**Goal of the exercise:**
The following data has a line with "-- ==== Sys2Proof/Machine/Dispatch.lean" and a line with "Sys2Proof.Machine.execAddE2m1fn a b s". Write out exactly those lines and all the lines between them.

**Provided data:**
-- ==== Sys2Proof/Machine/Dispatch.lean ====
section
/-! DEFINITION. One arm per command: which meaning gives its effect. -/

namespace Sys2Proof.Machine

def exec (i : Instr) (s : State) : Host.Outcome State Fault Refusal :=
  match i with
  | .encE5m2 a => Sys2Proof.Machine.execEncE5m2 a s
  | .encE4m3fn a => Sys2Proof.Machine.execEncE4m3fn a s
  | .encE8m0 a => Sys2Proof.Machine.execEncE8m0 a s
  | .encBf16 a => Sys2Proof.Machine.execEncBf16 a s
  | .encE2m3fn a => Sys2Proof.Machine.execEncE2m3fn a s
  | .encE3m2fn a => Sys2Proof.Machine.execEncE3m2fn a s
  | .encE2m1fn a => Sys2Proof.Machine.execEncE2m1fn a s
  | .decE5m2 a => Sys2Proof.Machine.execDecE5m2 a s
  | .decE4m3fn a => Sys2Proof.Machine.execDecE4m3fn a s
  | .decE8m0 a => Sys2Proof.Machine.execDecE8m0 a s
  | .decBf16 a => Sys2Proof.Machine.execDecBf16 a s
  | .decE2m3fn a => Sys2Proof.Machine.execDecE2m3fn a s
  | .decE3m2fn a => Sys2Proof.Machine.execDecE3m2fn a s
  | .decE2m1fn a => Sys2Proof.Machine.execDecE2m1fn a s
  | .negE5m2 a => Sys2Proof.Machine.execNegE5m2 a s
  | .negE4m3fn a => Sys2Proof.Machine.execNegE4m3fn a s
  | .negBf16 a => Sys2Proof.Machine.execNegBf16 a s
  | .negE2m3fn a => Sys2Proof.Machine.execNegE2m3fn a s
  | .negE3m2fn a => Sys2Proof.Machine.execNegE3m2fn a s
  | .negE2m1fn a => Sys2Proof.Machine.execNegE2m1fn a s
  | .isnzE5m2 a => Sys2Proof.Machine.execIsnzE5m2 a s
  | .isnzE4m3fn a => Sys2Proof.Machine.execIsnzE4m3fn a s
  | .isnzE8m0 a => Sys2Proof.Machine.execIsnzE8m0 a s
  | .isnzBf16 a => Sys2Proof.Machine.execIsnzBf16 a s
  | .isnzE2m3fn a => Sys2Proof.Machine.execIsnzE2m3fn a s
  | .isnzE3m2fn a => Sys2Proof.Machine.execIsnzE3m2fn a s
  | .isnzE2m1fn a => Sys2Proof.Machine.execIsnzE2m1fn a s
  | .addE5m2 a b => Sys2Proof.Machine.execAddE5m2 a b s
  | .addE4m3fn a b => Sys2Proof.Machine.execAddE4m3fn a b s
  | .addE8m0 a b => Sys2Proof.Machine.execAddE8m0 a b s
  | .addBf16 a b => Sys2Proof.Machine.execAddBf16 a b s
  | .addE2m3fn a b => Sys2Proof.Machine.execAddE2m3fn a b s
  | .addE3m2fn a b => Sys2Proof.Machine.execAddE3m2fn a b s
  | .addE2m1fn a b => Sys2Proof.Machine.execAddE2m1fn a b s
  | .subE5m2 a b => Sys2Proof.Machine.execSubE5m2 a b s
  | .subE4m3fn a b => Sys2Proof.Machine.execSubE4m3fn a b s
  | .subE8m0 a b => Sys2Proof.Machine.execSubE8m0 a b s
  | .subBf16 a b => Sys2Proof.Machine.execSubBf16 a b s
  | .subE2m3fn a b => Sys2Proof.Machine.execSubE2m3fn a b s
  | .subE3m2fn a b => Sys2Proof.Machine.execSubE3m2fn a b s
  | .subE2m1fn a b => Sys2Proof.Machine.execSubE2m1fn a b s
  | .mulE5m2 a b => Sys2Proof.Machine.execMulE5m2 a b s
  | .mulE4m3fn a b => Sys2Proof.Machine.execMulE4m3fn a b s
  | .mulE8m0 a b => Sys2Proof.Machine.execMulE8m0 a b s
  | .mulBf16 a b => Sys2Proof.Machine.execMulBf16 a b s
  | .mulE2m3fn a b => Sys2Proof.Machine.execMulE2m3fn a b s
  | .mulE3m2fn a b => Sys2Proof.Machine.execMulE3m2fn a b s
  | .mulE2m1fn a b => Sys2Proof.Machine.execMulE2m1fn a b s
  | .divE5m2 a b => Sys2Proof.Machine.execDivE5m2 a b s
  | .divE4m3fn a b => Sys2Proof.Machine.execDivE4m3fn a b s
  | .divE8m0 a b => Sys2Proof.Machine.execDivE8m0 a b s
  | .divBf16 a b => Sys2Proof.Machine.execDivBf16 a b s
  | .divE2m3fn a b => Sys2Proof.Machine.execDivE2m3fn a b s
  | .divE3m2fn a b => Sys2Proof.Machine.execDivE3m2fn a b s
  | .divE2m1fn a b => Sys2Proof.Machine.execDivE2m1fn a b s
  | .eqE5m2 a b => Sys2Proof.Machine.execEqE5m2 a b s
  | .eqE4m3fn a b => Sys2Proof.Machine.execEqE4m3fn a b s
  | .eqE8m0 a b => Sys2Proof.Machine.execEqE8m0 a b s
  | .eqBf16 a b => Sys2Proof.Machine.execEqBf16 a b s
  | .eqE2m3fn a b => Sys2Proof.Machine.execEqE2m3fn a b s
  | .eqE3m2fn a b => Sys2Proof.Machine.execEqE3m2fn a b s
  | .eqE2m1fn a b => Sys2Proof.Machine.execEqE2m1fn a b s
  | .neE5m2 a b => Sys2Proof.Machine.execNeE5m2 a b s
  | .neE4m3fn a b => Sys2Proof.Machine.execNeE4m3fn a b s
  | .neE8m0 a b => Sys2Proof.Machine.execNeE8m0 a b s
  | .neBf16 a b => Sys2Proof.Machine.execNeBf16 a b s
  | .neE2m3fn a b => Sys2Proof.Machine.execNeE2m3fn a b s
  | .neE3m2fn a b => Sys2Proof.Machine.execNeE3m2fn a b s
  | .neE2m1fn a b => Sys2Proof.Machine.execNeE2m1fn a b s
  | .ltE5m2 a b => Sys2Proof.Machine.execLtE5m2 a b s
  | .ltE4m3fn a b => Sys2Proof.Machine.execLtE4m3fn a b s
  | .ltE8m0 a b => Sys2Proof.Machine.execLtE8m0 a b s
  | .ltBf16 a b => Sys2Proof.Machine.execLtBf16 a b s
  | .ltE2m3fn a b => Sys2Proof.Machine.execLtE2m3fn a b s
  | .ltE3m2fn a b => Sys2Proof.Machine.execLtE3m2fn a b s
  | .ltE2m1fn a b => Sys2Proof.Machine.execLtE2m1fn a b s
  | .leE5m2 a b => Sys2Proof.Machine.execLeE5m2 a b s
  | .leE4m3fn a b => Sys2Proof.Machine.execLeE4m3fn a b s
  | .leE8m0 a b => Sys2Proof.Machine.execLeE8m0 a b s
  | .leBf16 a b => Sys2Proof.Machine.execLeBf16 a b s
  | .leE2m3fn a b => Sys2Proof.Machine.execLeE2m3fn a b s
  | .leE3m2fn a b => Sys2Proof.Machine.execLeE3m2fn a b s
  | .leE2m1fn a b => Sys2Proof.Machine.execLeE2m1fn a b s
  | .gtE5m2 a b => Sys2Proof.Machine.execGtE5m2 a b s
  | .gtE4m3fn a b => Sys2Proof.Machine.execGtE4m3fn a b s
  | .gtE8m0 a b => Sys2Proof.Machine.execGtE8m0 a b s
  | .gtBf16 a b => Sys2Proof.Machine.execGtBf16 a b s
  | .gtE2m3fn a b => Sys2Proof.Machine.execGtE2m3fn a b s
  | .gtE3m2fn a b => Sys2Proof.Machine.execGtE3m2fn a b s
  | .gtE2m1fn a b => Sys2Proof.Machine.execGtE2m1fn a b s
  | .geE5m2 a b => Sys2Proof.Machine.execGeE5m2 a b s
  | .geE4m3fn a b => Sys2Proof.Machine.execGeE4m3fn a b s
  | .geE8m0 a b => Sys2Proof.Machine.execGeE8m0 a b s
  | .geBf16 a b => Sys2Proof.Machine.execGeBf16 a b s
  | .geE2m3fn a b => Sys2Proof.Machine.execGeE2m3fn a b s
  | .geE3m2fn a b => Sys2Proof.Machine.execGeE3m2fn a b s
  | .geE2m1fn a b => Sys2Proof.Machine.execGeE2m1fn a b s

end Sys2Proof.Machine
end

...

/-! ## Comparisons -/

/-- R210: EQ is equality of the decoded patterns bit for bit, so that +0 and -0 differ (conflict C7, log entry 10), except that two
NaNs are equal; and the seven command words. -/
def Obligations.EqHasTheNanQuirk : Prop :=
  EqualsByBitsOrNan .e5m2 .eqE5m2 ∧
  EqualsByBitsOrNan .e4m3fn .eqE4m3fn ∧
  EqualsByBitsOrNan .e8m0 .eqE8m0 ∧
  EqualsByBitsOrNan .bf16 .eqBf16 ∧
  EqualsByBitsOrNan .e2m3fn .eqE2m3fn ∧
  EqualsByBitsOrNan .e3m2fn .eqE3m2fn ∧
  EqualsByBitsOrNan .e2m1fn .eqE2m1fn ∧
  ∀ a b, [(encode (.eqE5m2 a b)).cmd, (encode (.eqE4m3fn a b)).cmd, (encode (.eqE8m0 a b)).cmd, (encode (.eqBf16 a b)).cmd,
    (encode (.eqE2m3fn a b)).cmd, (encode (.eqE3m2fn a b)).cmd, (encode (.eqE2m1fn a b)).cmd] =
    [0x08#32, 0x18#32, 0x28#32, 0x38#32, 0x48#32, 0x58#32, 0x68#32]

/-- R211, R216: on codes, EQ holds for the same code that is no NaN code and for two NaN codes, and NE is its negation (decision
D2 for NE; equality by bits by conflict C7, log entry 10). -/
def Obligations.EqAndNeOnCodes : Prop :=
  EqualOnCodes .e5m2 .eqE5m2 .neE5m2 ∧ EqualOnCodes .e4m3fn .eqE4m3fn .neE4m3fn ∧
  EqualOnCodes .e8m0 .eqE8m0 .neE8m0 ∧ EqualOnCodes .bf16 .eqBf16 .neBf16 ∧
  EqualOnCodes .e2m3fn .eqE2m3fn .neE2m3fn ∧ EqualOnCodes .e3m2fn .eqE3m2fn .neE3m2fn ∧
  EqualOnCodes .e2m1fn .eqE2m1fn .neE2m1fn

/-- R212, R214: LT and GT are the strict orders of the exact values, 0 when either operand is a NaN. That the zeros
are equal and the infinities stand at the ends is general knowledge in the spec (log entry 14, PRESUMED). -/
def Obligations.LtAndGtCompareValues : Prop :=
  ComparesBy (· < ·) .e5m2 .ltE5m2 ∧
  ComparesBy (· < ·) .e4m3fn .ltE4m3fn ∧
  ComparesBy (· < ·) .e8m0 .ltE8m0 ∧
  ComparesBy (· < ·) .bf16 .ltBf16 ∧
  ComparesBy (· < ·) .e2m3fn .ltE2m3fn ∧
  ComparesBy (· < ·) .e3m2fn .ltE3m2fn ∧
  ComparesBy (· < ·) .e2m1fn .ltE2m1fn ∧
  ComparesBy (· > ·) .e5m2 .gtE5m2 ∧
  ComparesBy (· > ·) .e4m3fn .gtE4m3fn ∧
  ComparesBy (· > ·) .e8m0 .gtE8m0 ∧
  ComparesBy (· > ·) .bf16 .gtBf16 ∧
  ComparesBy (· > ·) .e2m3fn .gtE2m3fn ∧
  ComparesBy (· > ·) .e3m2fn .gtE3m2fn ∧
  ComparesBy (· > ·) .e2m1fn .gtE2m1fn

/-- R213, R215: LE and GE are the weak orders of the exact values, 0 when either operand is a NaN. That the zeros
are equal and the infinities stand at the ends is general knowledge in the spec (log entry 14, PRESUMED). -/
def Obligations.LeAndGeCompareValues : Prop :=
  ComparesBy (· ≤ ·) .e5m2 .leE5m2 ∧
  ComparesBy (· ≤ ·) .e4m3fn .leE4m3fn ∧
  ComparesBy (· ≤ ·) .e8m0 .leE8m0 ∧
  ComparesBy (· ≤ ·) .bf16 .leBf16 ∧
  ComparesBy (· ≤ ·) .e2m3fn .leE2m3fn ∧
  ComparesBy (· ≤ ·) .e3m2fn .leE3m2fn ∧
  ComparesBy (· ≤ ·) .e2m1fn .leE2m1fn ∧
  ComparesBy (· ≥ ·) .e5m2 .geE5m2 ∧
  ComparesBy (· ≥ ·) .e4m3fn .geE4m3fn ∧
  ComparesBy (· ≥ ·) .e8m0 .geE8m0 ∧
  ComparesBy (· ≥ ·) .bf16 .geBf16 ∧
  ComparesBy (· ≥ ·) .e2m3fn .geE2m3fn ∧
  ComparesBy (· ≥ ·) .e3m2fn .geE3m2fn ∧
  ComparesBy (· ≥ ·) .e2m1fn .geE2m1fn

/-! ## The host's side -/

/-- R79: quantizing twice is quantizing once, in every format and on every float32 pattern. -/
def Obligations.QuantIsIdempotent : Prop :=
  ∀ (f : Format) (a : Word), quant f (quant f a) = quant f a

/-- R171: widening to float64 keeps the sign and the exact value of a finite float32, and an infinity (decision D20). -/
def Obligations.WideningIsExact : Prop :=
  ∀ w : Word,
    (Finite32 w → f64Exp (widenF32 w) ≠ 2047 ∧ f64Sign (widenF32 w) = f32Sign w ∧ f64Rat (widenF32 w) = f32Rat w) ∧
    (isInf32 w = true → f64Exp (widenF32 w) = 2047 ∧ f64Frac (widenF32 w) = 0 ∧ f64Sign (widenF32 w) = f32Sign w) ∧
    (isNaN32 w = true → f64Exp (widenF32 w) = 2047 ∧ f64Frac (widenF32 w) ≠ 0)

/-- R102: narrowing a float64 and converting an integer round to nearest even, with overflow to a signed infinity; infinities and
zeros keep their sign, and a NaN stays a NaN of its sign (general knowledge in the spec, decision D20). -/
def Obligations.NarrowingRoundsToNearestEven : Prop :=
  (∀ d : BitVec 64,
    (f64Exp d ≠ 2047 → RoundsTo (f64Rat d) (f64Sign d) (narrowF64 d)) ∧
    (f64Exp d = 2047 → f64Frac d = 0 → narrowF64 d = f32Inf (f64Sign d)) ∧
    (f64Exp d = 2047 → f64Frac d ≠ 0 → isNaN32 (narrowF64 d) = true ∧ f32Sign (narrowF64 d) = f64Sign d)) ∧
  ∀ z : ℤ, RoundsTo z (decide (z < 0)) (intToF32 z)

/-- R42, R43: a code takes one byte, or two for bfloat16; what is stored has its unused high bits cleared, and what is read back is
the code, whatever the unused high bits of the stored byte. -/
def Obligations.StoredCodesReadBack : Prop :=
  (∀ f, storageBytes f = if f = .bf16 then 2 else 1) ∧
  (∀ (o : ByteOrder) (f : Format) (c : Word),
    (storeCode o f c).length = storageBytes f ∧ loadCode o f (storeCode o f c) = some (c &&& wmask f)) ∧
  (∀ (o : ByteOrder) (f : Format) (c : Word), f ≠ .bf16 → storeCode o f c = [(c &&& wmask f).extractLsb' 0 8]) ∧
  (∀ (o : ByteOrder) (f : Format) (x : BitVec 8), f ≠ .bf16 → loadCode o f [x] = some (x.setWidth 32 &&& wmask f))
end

**Response to this task:**
-- ==== Sys2Proof/Machine/Dispatch.lean ====
section
/-! DEFINITION. One arm per command: which meaning gives its effect. -/

namespace Sys2Proof.Machine

def exec (i : Instr) (s : State) : Host.Outcome State Fault Refusal :=
  match i with
  | .encE5m2 a => Sys2Proof.Machine.execEncE5m2 a s
  | .encE4m3fn a => Sys2Proof.Machine.execEncE4m3fn a s
  | .encE8m0 a => Sys2Proof.Machine.execEncE8m0 a s
  | .encBf16 a => Sys2Proof.Machine.execEncBf16 a s
  | .encE2m3fn a => Sys2Proof.Machine.execEncE2m3fn a s
  | .encE3m2fn a => Sys2Proof.Machine.execEncE3m2fn a s
  | .encE2m1fn a => Sys2Proof.Machine.execEncE2m1fn a s
  | .decE5m2 a => Sys2Proof.Machine.execDecE5m2 a s
  | .decE4m3fn a => Sys2Proof.Machine.execDecE4m3fn a s
  | .decE8m0 a => Sys2Proof.Machine.execDecE8m0 a s
  | .decBf16 a => Sys2Proof.Machine.execDecBf16 a s
  | .decE2m3fn a => Sys2Proof.Machine.execDecE2m3fn a s
  | .decE3m2fn a => Sys2Proof.Machine.execDecE3m2fn a s
  | .decE2m1fn a => Sys2Proof.Machine.execDecE2m1fn a s
  | .negE5m2 a => Sys2Proof.Machine.execNegE5m2 a s
  | .negE4m3fn a => Sys2Proof.Machine.execNegE4m3fn a s
  | .negBf16 a => Sys2Proof.Machine.execNegBf16 a s
  | .negE2m3fn a => Sys2Proof.Machine.execNegE2m3fn a s
  | .negE3m2fn a => Sys2Proof.Machine.execNegE3m2fn a s
  | .negE2m1fn a => Sys2Proof.Machine.execNegE2m1fn a s
  | .isnzE5m2 a => Sys2Proof.Machine.execIsnzE5m2 a s
  | .isnzE4m3fn a => Sys2Proof.Machine.execIsnzE4m3fn a s
  | .isnzE8m0 a => Sys2Proof.Machine.execIsnzE8m0 a s
  | .isnzBf16 a => Sys2Proof.Machine.execIsnzBf16 a s
  | .isnzE2m3fn a => Sys2Proof.Machine.execIsnzE2m3fn a s
  | .isnzE3m2fn a => Sys2Proof.Machine.execIsnzE3m2fn a s
  | .isnzE2m1fn a => Sys2Proof.Machine.execIsnzE2m1fn a s
  | .addE5m2 a b => Sys2Proof.Machine.execAddE5m2 a b s
  | .addE4m3fn a b => Sys2Proof.Machine.execAddE4m3fn a b s
  | .addE8m0 a b => Sys2Proof.Machine.execAddE8m0 a b s
  | .addBf16 a b => Sys2Proof.Machine.execAddBf16 a b s
  | .addE2m3fn a b => Sys2Proof.Machine.execAddE2m3fn a b s
  | .addE3m2fn a b => Sys2Proof.Machine.execAddE3m2fn a b s
  | .addE2m1fn a b => Sys2Proof.Machine.execAddE2m1fn a b s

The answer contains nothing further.